Lord Sewel: My Lords, I start by apologising to the House that, because of a commitment at my own university tomorrow, I shall be unable to stay for the second day of the debate.

The distinctive feature of the present system of government in Scotland is that it is lopsided. Through the Scottish Office, we undoubtedly have administrative devolution but without--and this is the important point--any matching legislative devolution. Therefore, the aim of our proposals on devolution is simply to provide legislative devolution in order to ensure that Scottish legislation is more responsive to Scottish values, principles and priorities and, as importantly, to make the Executive accountable within Scotland. Those are the objectives of the whole plan and proposal.

What we propose for Scotland should also be seen in the wider context--and that has been referred to briefly in passing--of the development of regional levels of government throughout the whole of the Western democracies, especially within Europe. The nation state is evolving but we sometimes seem to be timid, to be afraid, of moving away from anything which is not a tightly and narrowly defined model of the unitary state. We are in danger of our thinking being trapped in an increasingly irrelevant time-warp.

In reality, we are actually living in a world where it is recognised, more so day by day, that it is appropriate to look at different levels of decision making. Some decisions are taken, quite appropriately, at the European level, while others are taken at the level of the individual state.

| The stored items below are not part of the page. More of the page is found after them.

-- ==== Sys2Proof/Laws/State.lean ====
section
/-! SUPPORT. One law for each field of the state under each shared update: the field it changes, and every field it leaves. -/

namespace Sys2Proof.Machine

/-! ### `State.onThread` -/

@[simp] theorem onThread_clk (s : State) (k : Nat) (f : Thread → Thread) : (s.onThread k f).clk = s.clk := rfl
@[simp] theorem onThread_readyAt (s : State) (k : Nat) (f : Thread → Thread) : (s.onThread k f).readyAt = s.readyAt := rfl
@[simp] theorem onThread_agenda (s : State) (k : Nat) (f : Thread → Thread) : (s.onThread k f).agenda = s.agenda := rfl
@[simp] theorem onThread_draws (s : State) (k : Nat) (f : Thread → Thread) : (s.onThread k f).draws = s.draws := rfl
@[simp] theorem onThread_nextKey (s : State) (k : Nat) (f : Thread → Thread) : (s.onThread k f).nextKey = s.nextKey := rfl
@[simp] theorem onThread_issuing (s : State) (k : Nat) (f : Thread → Thread) : (s.onThread k f).issuing = s.issuing := rfl
@[simp] theorem onThread_threads (s : State) (k : Nat) (f : Thread → Thread) : (s.onThread k f).threads = tmod k f s.threads := rfl
@[simp] theorem onThread_groups (s : State) (k : Nat) (f : Thread → Thread) : (s.onThread k f).groups = s.groups := rfl
@[simp] theorem onThread_teams (s : State) (k : Nat) (f : Thread → Thread) : (s.onThread k f).teams = s.teams := rfl
@[simp] theorem onThread_launches (s : State) (k : Nat) (f : Thread → Thread) : (s.onThread k f).launches = s.launches := rfl
@[simp] theorem onThread_contexts (s : State) (k : Nat) (f : Thread → Thread) : (s.onThread k f).contexts = s.contexts := rfl
@[simp] theorem onThread_cores (s : State) (k : Nat) (f : Thread → Thread) : (s.onThread k f).cores = s.cores := rfl
@[simp] theorem onThread_cages (s : State) (k : Nat) (f : Thread → Thread) : (s.onThread k f).cages = s.cages := rfl
@[simp] theorem onThread_entrants (s : State) (k : Nat) (f : Thread → Thread) : (s.onThread k f).entrants = s.entrants := rfl
@[simp] theorem onThread_ports (s : State) (k : Nat) (f : Thread → Thread) : (s.onThread k f).ports = s.ports := rfl
@[simp] theorem onThread_fixed (s : State) (k : Nat) (f : Thread → Thread) : (s.onThread k f).fixed = s.fixed := rfl
@[simp] theorem onThread_ops (s : State) (k : Nat) (f : Thread → Thread) : (s.onThread k f).ops = s.ops := rfl
@[simp] theorem onThread_dieOrder (s : State) (k : Nat) (f : Thread → Thread) : (s.onThread k f).dieOrder = s.dieOrder := rfl
@[simp] theorem onThread_mem (s : State) (k : Nat) (f : Thread → Thread) : (s.onThread k f).mem = s.mem := rfl
@[simp] theorem onThread_l2 (s : State) (k : Nat) (f : Thread → Thread) : (s.onThread k f).l2 = s.l2 := rfl
@[simp] theorem onThread_l1 (s : State) (k : Nat) (f : Thread → Thread) : (s.onThread k f).l1 = s.l1 := rfl
@[simp] theorem onThread_presence (s : State) (k : Nat) (f : Thread → Thread) : (s.onThread k f).presence = s.presence := rfl
@[simp] theorem onThread_rows (s : State) (k : Nat) (f : Thread → Thread) : (s.onThread k f).rows = s.rows := rfl
@[simp] theorem onThread_full (s : State) (k : Nat) (f : Thread → Thread) : (s.onThread k f).full = s.full := rfl
@[simp] theorem onThread_poison (s : State) (k : Nat) (f : Thread → Thread) : (s.onThread k f).poison = s.poison := rfl
@[simp] theorem onThread_tlb (s : State) (k : Nat) (f : Thread → Thread) : (s.onThread k f).tlb = s.tlb := rfl
@[simp] theorem onThread_rangeLocks (s : State) (k : Nat) (f : Thread → Thread) : (s.onThread k f).rangeLocks = s.rangeLocks := rfl
@[simp] theorem onThread_rowLocks (s : State) (k : Nat) (f : Thread → Thread) : (s.onThread k f).rowLocks = s.rowLocks := rfl
@[simp] theorem onThread_writers (s : State) (k : Nat) (f : Thread → Thread) : (s.onThread k f).writers = s.writers := rfl
@[simp] theorem onThread_atomCounts (s : State) (k : Nat) (f : Thread → Thread) : (s.onThread k f).atomCounts = s.atomCounts := rfl
@[simp] theorem onThread_homes (s : State) (k : Nat) (f : Thread → Thread) : (s.onThread k f).homes = s.homes := rfl
@[simp] theorem onThread_evictFirst (s : State) (k : Nat) (f : Thread → Thread) : (s.onThread k f).evictFirst = s.evictFirst := rfl
@[simp] theorem onThread_l1EvictFirst (s : State) (k : Nat) (f : Thread → Thread) : (s.onThread k f).l1EvictFirst = s.l1EvictFirst := rfl
@[simp] theorem onThread_windows (s : State) (k : Nat) (f : Thread → Thread) : (s.onThread k f).windows = s.windows := rfl
@[simp] theorem onThread_dies (s : State) (k : Nat) (f : Thread → Thread) : (s.onThread k f).dies = s.dies := rfl
@[simp] theorem onThread_matrix (s : State) (k : Nat) (f : Thread → Thread) : (s.onThread k f).matrix = s.matrix := rfl
@[simp] theorem onThread_matrixSeq (s : State) (k : Nat) (f : Thread → Thread) : (s.onThread k f).matrixSeq = s.matrixSeq := rfl
@[simp] theorem onThread_marks (s : State) (k : Nat) (f : Thread → Thread) : (s.onThread k f).marks = s.marks := rfl
@[simp] theorem onThread_writersOf (s : State) (k : Nat) (f : Thread → Thread) : (s.onThread k f).writersOf = s.writersOf := rfl
@[simp] theorem onThread_handles (s : State) (k : Nat) (f : Thread → Thread) : (s.onThread k f).handles = s.handles := rfl
@[simp] theorem onThread_buffers (s : State) (k : Nat) (f : Thread → Thread) : (s.onThread k f).buffers = s.buffers := rfl
@[simp] theorem onThread_arrivals (s : State) (k : Nat) (f : Thread → Thread) : (s.onThread k f).arrivals = s.arrivals := rfl
@[simp] theorem onThread_treated (s : State) (k : Nat) (f : Thread → Thread) : (s.onThread k f).treated = s.treated := rfl
@[simp] theorem onThread_spills (s : State) (k : Nat) (f : Thread → Thread) : (s.onThread k f).spills = s.spills := rfl
@[simp] theorem onThread_channels (s : State) (k : Nat) (f : Thread → Thread) : (s.onThread k f).channels = s.channels := rfl
@[simp] theorem onThread_seqs (s : State) (k : Nat) (f : Thread → Thread) : (s.onThread k f).seqs = s.seqs := rfl
@[simp] theorem onThread_packets (s : State) (k : Nat) (f : Thread → Thread) : (s.onThread k f).packets = s.packets := rfl
@[simp] theorem onThread_outbox (s : State) (k : Nat) (f : Thread → Thread) : (s.onThread k f).outbox = s.outbox := rfl
@[simp] theorem onThread_unacked (s : State) (k : Nat) (f : Thread → Thread) : (s.onThread k f).unacked = s.unacked := rfl
@[simp] theorem onThread_delivered (s : State) (k : Nat) (f : Thread → Thread) : (s.onThread k f).delivered = s.delivered := rfl
@[simp] theorem onThread_accepted (s : State) (k : Nat) (f : Thread → Thread) : (s.onThread k f).accepted = s.accepted := rfl
@[simp] theorem onThread_notices (s : State) (k : Nat) (f : Thread → Thread) : (s.onThread k f).notices = s.notices := rfl
@[simp] theorem onThread_detours (s : State) (k : Nat) (f : Thread → Thread) : (s.onThread k f).detours = s.detours := rfl
@[simp] theorem onThread_retiredQuads (s : State) (k : Nat) (f : Thread → Thread) : (s.onThread k f).retiredQuads = s.retiredQuads := rfl
@[simp] theorem onThread_retiredPorts (s : State) (k : Nat) (f : Thread → Thread) : (s.onThread k f).retiredPorts = s.retiredPorts := rfl
@[simp] theorem onThread_mailboxes (s : State) (k : Nat) (f : Thread → Thread) : (s.onThread k f).mailboxes = s.mailboxes := rfl
@[simp] theorem onThread_harts (s : State) (k : Nat) (f : Thread → Thread) : (s.onThread k f).harts = s.harts := rfl
@[simp] theorem onThread_arenas (s : State) (k : Nat) (f : Thread → Thread) : (s.onThread k f).arenas = s.arenas := rfl
@[simp] theorem onThread_requests (s : State) (k : Nat) (f : Thread → Thread) : (s.onThread k f).requests = s.requests := rfl
@[simp] theorem onThread_victims (s : State) (k : Nat) (f : Thread → Thread) : (s.onThread k f).victims = s.victims := rfl
@[simp] theorem onThread_withdrawn (s : State) (k : Nat) (f : Thread → Thread) : (s.onThread k f).withdrawn = s.withdrawn := rfl
@[simp] theorem onThread_retiring (s : State) (k : Nat) (f : Thread → Thread) : (s.onThread k f).retiring = s.retiring := rfl
@[simp] theorem onThread_residual (s : State) (k : Nat) (f : Thread → Thread) : (s.onThread k f).residual = s.residual := rfl
@[simp] theorem onThread_samples (s : State) (k : Nat) (f : Thread → Thread) : (s.onThread k f).samples = s.samples := rfl
@[simp] theorem onThread_frozen (s : State) (k : Nat) (f : Thread → Thread) : (s.onThread k f).frozen = s.frozen := rfl
@[simp] theorem onThread_heldMasters (s : State) (k : Nat) (f : Thread → Thread) : (s.onThread k f).heldMasters = s.heldMasters := rfl
@[simp] theorem onThread_throttled (s : State) (k : Nat) (f : Thread → Thread) : (s.onThread k f).throttled = s.throttled := rfl
@[simp] theorem onThread_idCounter (s : State) (k : Nat) (f : Thread → Thread) : (s.onThread k f).idCounter = s.idCounter := rfl
@[simp] theorem onThread_mgmtLog (s : State) (k : Nat) (f : Thread → Thread) : (s.onThread k f).mgmtLog = s.mgmtLog := rfl
@[simp] theorem onThread_host (s : State) (k : Nat) (f : Thread → Thread) : (s.onThread k f).host = s.host := rfl
@[simp] theorem onThread_msix (s : State) (k : Nat) (f : Thread → Thread) : (s.onThread k f).msix = s.msix := rfl
@[simp] theorem onThread_spdm (s : State) (k : Nat) (f : Thread → Thread) : (s.onThread k f).spdm = s.spdm := rfl
@[simp] theorem onThread_glob (s : State) (k : Nat) (f : Thread → Thread) : (s.onThread k f).glob = s.glob := rfl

But there is increasingly a recognition that more and more of the sorts of decision which impinge directly on the day-to-day lives of our citizens ought to be taken at a level below that of the state--rather, they should be taken at the regional level to allow for variety and diversity and for local solutions to local problems.

As my noble friend Lord Irvine of Lairg indicated, there is widespread support for the concept of subsidiarity; indeed, it is trotted out time and again in relation to Europe. But subsidiarity does not stop at the level of the nation state: it goes a lot deeper and a lot further. With others, I am intent on preserving and strengthening the Union, but I want a Union not based on a sterile uniformity but on a rich and active diversity. That is what devolution makes possible.

Of course, our critics and opponents point to the so-called West Lothian question--indeed, they have already done so today, understandably--and somehow put forward the argument that it presents an insuperable obstacle to devolution. A Parliament for Scotland does not raise a new constitutional issue.

Noble Lords: Oh!

Lord Sewel: No, my Lords. The British constitution has already adapted to and accommodated regional parliaments: it is already there. The Government of Ireland Act 1920 has already been quoted. That was one accommodation to regional government.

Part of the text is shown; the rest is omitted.